-- DATA EXCERPTS follows --
theorem Parser.SameLive.armControl (h : p.SameLive q) (hs : p.st = .expectControl) (b : Byte) :
    (p.armControl b).SameLive (q.armControl b) := by
  obtain ⟨-, hr, he, hl, hf, hlive⟩ := h
  simp only [hs] at hlive
  obtain ⟨hk, hlen⟩ := hlive
  exact ⟨rfl, hr, he, hl, hf, hk, hlen, rfl, rfl⟩

theorem Parser.SameLive.armAddress (h : p.SameLive q) (hs : p.st = .expectAddress) (b : Byte) :
    (p.armAddress b).SameLive (q.armAddress b) := by
  obtain ⟨-, hr, he, hl, hf, hlive⟩ := h
  simp only [hs] at hlive
  obtain ⟨hk, hlen, hc, hsum⟩ := hlive
  unfold Parser.armAddress
  rw [← hk, ← hsum]
  split_ifs with hshort
  · exact ⟨rfl, hr, he, hl, hf, rfl, hc, rfl, rfl, fun hlong => by simp [hshort] at hlong⟩
  · have hlong : p.wKind = .long := Kind.eq_long hshort
    exact ⟨rfl, hr, he, hl, hf, rfl, hlen hlong, hc, rfl, rfl⟩

theorem Parser.SameLive.armControlInfo (h : p.SameLive q) (hs : p.st = .expectControlInfo) (b : Byte) :
    (p.armControlInfo b).SameLive (q.armControlInfo b) := by
  obtain ⟨-, hr, he, hl, hf, hlive⟩ := h
  simp only [hs] at hlive
  obtain ⟨hk, hlen, hc, ha, hsum⟩ := hlive
  unfold Parser.armControlInfo
  rw [← hlen, ← hsum]
  split_ifs
  · exact ⟨rfl, hr, he, hl, hf, hk, hc, ha, rfl, fun _ => ⟨rfl, rfl, rfl⟩⟩
  · exact ⟨rfl, hr, he, hl, hf, hk, rfl, hc, ha, rfl, rfl, rfl, rfl, rfl⟩

/-- A byte written at W_IDX follows the data bytes so far. -/
theorem Parser.dataSoFar_armData {p' : Parser} {b : Byte} (h : p.armData b = .ok p') :
    p'.dataSoFar = p.dataSoFar ++ [b] := by
  have hx := Parser.armData_idx h
  cases (Parser.armData_ok b p hx).symm.trans h
  have hidx := toNat_add_one p.wIdx (by omega)
  simp only [Parser.dataSoFar, hidx, buf_take_set]

/-- Two parsers with the same W_IDX, an index of BUF, both take the data byte. -/
theorem Parser.SameLive.armData (h : p.SameLive q) (hs : p.st = .expectData) (hx : p.wIdx.toNat < 252) (b : Byte) :
    ∃ p' q', p.armData b = .ok p' ∧ q.armData b = .ok q' ∧ p'.SameLive q' := by
  obtain ⟨-, hr, he, hl, hf, hlive⟩ := h
  simp only [hs] at hlive
  obtain ⟨hk, hlen, hc, ha, hci, hrem, hidx, hsum, hdata⟩ := hlive
  have hp := Parser.armData_ok b p hx
  have hq := Parser.armData_ok b q (hidx ▸ hx)
  refine ⟨_, _, hp, hq, ?_⟩
  have hdata' := Parser.dataSoFar_armData hp
  rw [hdata, ← Parser.dataSoFar_armData hq] at hdata'
  rw [← hrem]
  split_ifs
  · exact ⟨rfl, hr, he, hl, hf, hk, hc, ha, congrArg (· + b) hsum, fun _ => ⟨hlen, hci, hdata'⟩⟩
  · exact ⟨rfl, hr, he, hl, hf, hk, hlen, hc, ha, hci, rfl, congrArg (· + 1) hidx, congrArg (· + b) hsum, hdata'⟩

theorem Parser.SameLive.armChecksum (h : p.SameLive q) (hs : p.st = .expectChecksum) (b : Byte) :
    (p.armChecksum b).SameLive (q.armChecksum b) := by
  obtain ⟨-, hr, he, hl, hf, hlive⟩ := id h
  simp only [hs] at hlive
  obtain ⟨hk, hc, ha, hsum, hlong⟩ := hlive
  unfold Parser.armChecksum
  rw [← hsum]
  split_ifs
  · exact h.recordError _
  · exact ⟨rfl, hr, he, hl, hf, hk, hc, ha, hlong⟩

theorem Parser.Inv.frame (hi : p.Inv) : p.FrameInv := by
  obtain ⟨-, hf, -⟩ := hi
  exact hf

/-- In EXPECT_STOP every data byte of a long frame has been taken (10_state.md R32). -/
theorem Parser.FrameInv.frameData_eq (hi : p.FrameInv) (hs : p.st = .expectStop) (hk : p.wKind = .long) :
    p.frameData = p.dataSoFar := by
  simp only [Parser.FrameInv, hs, hk] at hi
  obtain ⟨hshort, -⟩ | ⟨-, -, hidx, -⟩ := hi
  · cases hshort
  · rw [Parser.frameData, Parser.dataSoFar, hidx]

/-- The frame a stop byte completes is made of live registers. -/
theorem Parser.SameLive.pendingFrame (h : p.SameLive q) (hs : p.st = .expectStop) (hp : p.FrameInv)
    (hq : q.FrameInv) : p.pendingFrame = q.pendingFrame := by
  obtain ⟨hst, -, -, -, -, hlive⟩ := h
  simp only [hs] at hlive
  obtain ⟨hk, hc, ha, hlong⟩ := hlive
  unfold Parser.pendingFrame
  rw [← hk, hc, ha]
  by_cases hshort : p.wKind = .short
  · rw [if_pos hshort, if_pos hshort]
  · have hkind : p.wKind = .long := Kind.eq_long hshort
    obtain ⟨hlen, hci, hdata⟩ := hlong hkind
    rw [hp.frameData_eq hs hkind, hq.frameData_eq (hst ▸ hs) (hk ▸ hkind), hlen, hci, hdata]

theorem Parser.SameLive.armStop (h : p.SameLive q) (hs : p.st = .expectStop) (hp : p.FrameInv)
    (hq : q.FrameInv) (b : Byte) : (p.armStop b).SameLive (q.armStop b) := by
  unfold Parser.armStop
  split_ifs
  · exact h.recordError _
  · exact h.completeFrame (h.pendingFrame hs hp hq)

/-- PUSH_BYTE completes on both parsers, which agree again. -/
theorem Parser.SameLive.pushByte (h : p.SameLive q) (hp : p.Inv) (hq : q.Inv) (cfg : Params) (b : Byte) :
    ∃ p' q', p.pushByte cfg b = .ok p' ∧ q.pushByte cfg b = .ok q' ∧ p'.SameLive q' := by
  obtain ⟨hst, -⟩ := id h
  have h' := h.prologue
  cases hs : p.st with
  | expectStart =>
    exact ⟨_, _, p.pushByte_start cfg b hs, q.pushByte_start cfg b (hst ▸ hs), h'.armStart b⟩
  | expectLength =>
    exact ⟨_, _, p.pushByte_length cfg b hs, q.pushByte_length cfg b (hst ▸ hs), h'.armLength hs b⟩
  | expectLengthRepeat =>
    exact ⟨_, _, p.pushByte_lengthRepeat cfg b hs, q.pushByte_lengthRepeat cfg b (hst ▸ hs),
      h'.armLengthRepeat hs cfg b⟩
  | expectStart2 =>
    exact ⟨_, _, p.pushByte_start2 cfg b hs, q.pushByte_start2 cfg b (hst ▸ hs), h'.armStart2 hs b⟩
  | expectControl =>
    exact ⟨_, _, p.pushByte_control cfg b hs, q.pushByte_control cfg b (hst ▸ hs), h'.armControl hs b⟩
  | expectAddress =>
    exact ⟨_, _, p.pushByte_address cfg b hs, q.pushByte_address cfg b (hst ▸ hs), h'.armAddress hs b⟩
  | expectControlInfo =>
    exact ⟨_, _, p.pushByte_controlInfo cfg b hs, q.pushByte_controlInfo cfg b (hst ▸ hs),
      h'.armControlInfo hs b⟩
  | expectData =>
    rw [p.pushByte_data cfg b hs, q.pushByte_data cfg b (hst ▸ hs)]
    exact h'.armData hs (hp.idx_lt hs) b
  | expectChecksum =>
    exact ⟨_, _, p.pushByte_checksum cfg b hs, q.pushByte_checksum cfg b (hst ▸ hs), h'.armChecksum hs b⟩
  | expectStop =>
    exact ⟨_, _, p.pushByte_stop cfg b hs, q.pushByte_stop cfg b (hst ▸ hs),
      h'.armStop hs hp.frame hq.frame b⟩

/-- PUSH_BUF stops at the same byte with the same error count on both parsers. -/
theorem Parser.SameLive.pushBuf (h : p.SameLive q) (hp : p.Inv) (hq : q.Inv) (cfg : Params) (bs : List Byte)
    (k errors : Nat) :
    ∃ k' errors' p' q', p.pushBuf cfg bs k errors = .ok (k', errors', p') ∧
      q.pushBuf cfg bs k errors = .ok (k', errors', q') ∧ p'.SameLive q' := by
  induction bs generalizing p q k errors with
  | nil => exact ⟨k, errors, p, q, rfl, rfl, h⟩
  | cons b bs ih =>
    obtain ⟨p', q', hp', hq', h'⟩ := h.pushByte hp hq cfg b
    obtain ⟨-, hr, he, -⟩ := id h'
    simp only [Parser.pushBuf, hp', hq', ← hr, ← he]
    split_ifs
    · exact ⟨_, _, p', q', rfl, rfl, h'⟩
    · exact ih h' (hp.pushByte cfg b hp') (hq.pushByte cfg b hq') _ _

end

/-! ### Two machines that the host cannot tell apart -/

section
variable {s t : State}

/-- The two machines answer alike: each a next state, and these agree again. -/
def SameOutcome (x y : Host.Outcome State Fault Refusal) : Prop :=
  ∃ s' t', x = .next s' ∧ y = .next t' ∧ s'.SameSeen t'

theorem State.SameSeen.answer (h : s.SameSeen t) {r u : Result} (hr : r = u) :
    SameOutcome (answer r s) (answer u t) := by
  obtain ⟨hp, hd, hc, hq, hres, hf, hm⟩ := h
  exact ⟨_, _, rfl, rfl, hp, hd, hc, hq, by simp [hres, hr], hf, hm⟩

theorem State.SameSeen.endDecode (h : s.SameSeen t) : s.endDecode.SameSeen t.endDecode := by
  obtain ⟨hp, -, hrest⟩ := h
  exact ⟨hp, rfl, hrest⟩

theorem State.SameSeen.withParser (h : s.SameSeen t) {p q : Parser} (hpq : p.SameLive q) :
    { s with parser := p }.SameSeen { t with parser := q } := by
  obtain ⟨-, hrest⟩ := h
  exact ⟨hpq, hrest⟩

theorem State.SameSeen.decodeBlock_drd (h : s.SameSeen t) (data : List Byte) (off : Nat) :
    (s.decodeBlock data off).drd = (t.decodeBlock data off).drd := by
  obtain ⟨-, -, hc, -⟩ := h
  simp [hc]

theorem execPushByte_sameOutcome (h : s.SameSeen t) (hs : s.parser.Inv) (ht : t.parser.Inv) (b : Byte) :
    SameOutcome (execPushByte b s) (execPushByte b t) := by
  obtain ⟨hp, -, hc, -⟩ := id h
  obtain ⟨p, q, hpo, hqo, hpq⟩ := hp.pushByte hs ht s.params b
  rw [hc] at hqo
  rw [execPushByte, execPushByte, hpo, hqo]
  exact (h.withParser hpq).answer (congrArg Result.status hpq.status)

theorem execPushBuf_sameOutcome (h : s.SameSeen t) (hs : s.parser.Inv) (ht : t.parser.Inv) (bs : List Byte) :
    SameOutcome (execPushBuf bs s) (execPushBuf bs t) := by
  obtain ⟨hp, -, hc, -⟩ := id h
  obtain ⟨k, errors, p, q, hpo, hqo, hpq⟩ := hp.pushBuf hs ht s.params bs 0 0
  rw [hc] at hqo
  rw [execPushBuf, execPushBuf, hpo, hqo]
  exact (h.withParser hpq).answer (congrArg (Result.pushed k errors) hpq.status)

/-- FR is delivered only where it is live. -/
theorem execGetFrame_sameOutcome (h : s.SameSeen t) : SameOutcome (execGetFrame s) (execGetFrame t) := by
  obtain ⟨⟨hst, hr, he, hl, hf, hlive⟩, hd, hc, hq, hres, hfo, hm⟩ := id h
  cases hready : s.parser.frameReady with
  | false =>
    rw [execGetFrame_empty hready, execGetFrame_empty (hr ▸ hready)]
    exact h.answer rfl
  | true =>
    have hfr := hf hready
    refine ⟨_, _, execGetFrame_ready hready, execGetFrame_ready (hr ▸ hready),
      ⟨hst, ?_, he, hl, fun _ => hfr, hlive⟩, hd, hc, hq, ?_, ?_, hm⟩
    · simp [hc]
    · simp [hres, hfr]
    · simp [hfo, hfr]

/-- The free values of RESET are dead: ST is EXPECT_START and no frame is retained. -/
theorem execReset_sameOutcome (h : s.SameSeen t) : SameOutcome (execReset s) (execReset t) := by
  have hclear : (Parser.clear s.draws).SameLive (Parser.clear t.draws) := ⟨rfl, rfl, rfl, rfl, nofun, trivial⟩
  have h' : { s with parser := Parser.clear s.draws, draws := s.draws + 1 }.SameSeen
      { t with parser := Parser.clear t.draws, draws := t.draws + 1 } := h.withParser hclear
  exact h'.answer (congrArg Result.status hclear.status)

theorem execDecodePayload_sameOutcome (h : s.SameSeen t) (ci : Byte) (data : List Byte) :
    SameOutcome (execDecodePayload ci data s) (execDecodePayload ci data t) := by
  obtain ⟨-, -, hc, -⟩ := id h
  unfold execDecodePayload
  rw [← hc]
  cases headerKindOf s.params ci with
  | none => exact h.endDecode.answer rfl
  | some kind =>
    dsimp only
    split_ifs
    · exact h.endDecode.answer rfl
    · exact h.endDecode.answer (by rw [h.decodeBlock_drd])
-- DATA EXCERPTS concluded --
### ASSIGNMENT
Among the entries above, the lines between the ones containing "have hidx := toNat_add_one" and "obtain ⟨hk, hlen, hc, ha, hci, hrem, hidx, hsum, hdata⟩", inclusive, are to be transcribed exactly. No other line is to be given.

### TASK RESULT
  have hidx := toNat_add_one p.wIdx (by omega)
  simp only [Parser.dataSoFar, hidx, buf_take_set]

/-- Two parsers with the same W_IDX, an index of BUF, both take the data byte. -/
theorem Parser.SameLive.armData (h : p.SameLive q) (hs : p.st = .expectData) (hx : p.wIdx.toNat < 252) (b : Byte) :
    ∃ p' q', p.armData b = .ok p' ∧ q.armData b = .ok q' ∧ p'.SameLive q' := by
  obtain ⟨-, hr, he, hl, hf, hlive⟩ := h
  simp only [hs] at hlive
  obtain ⟨hk, hlen, hc, ha, hci, hrem, hidx, hsum, hdata⟩ := hlive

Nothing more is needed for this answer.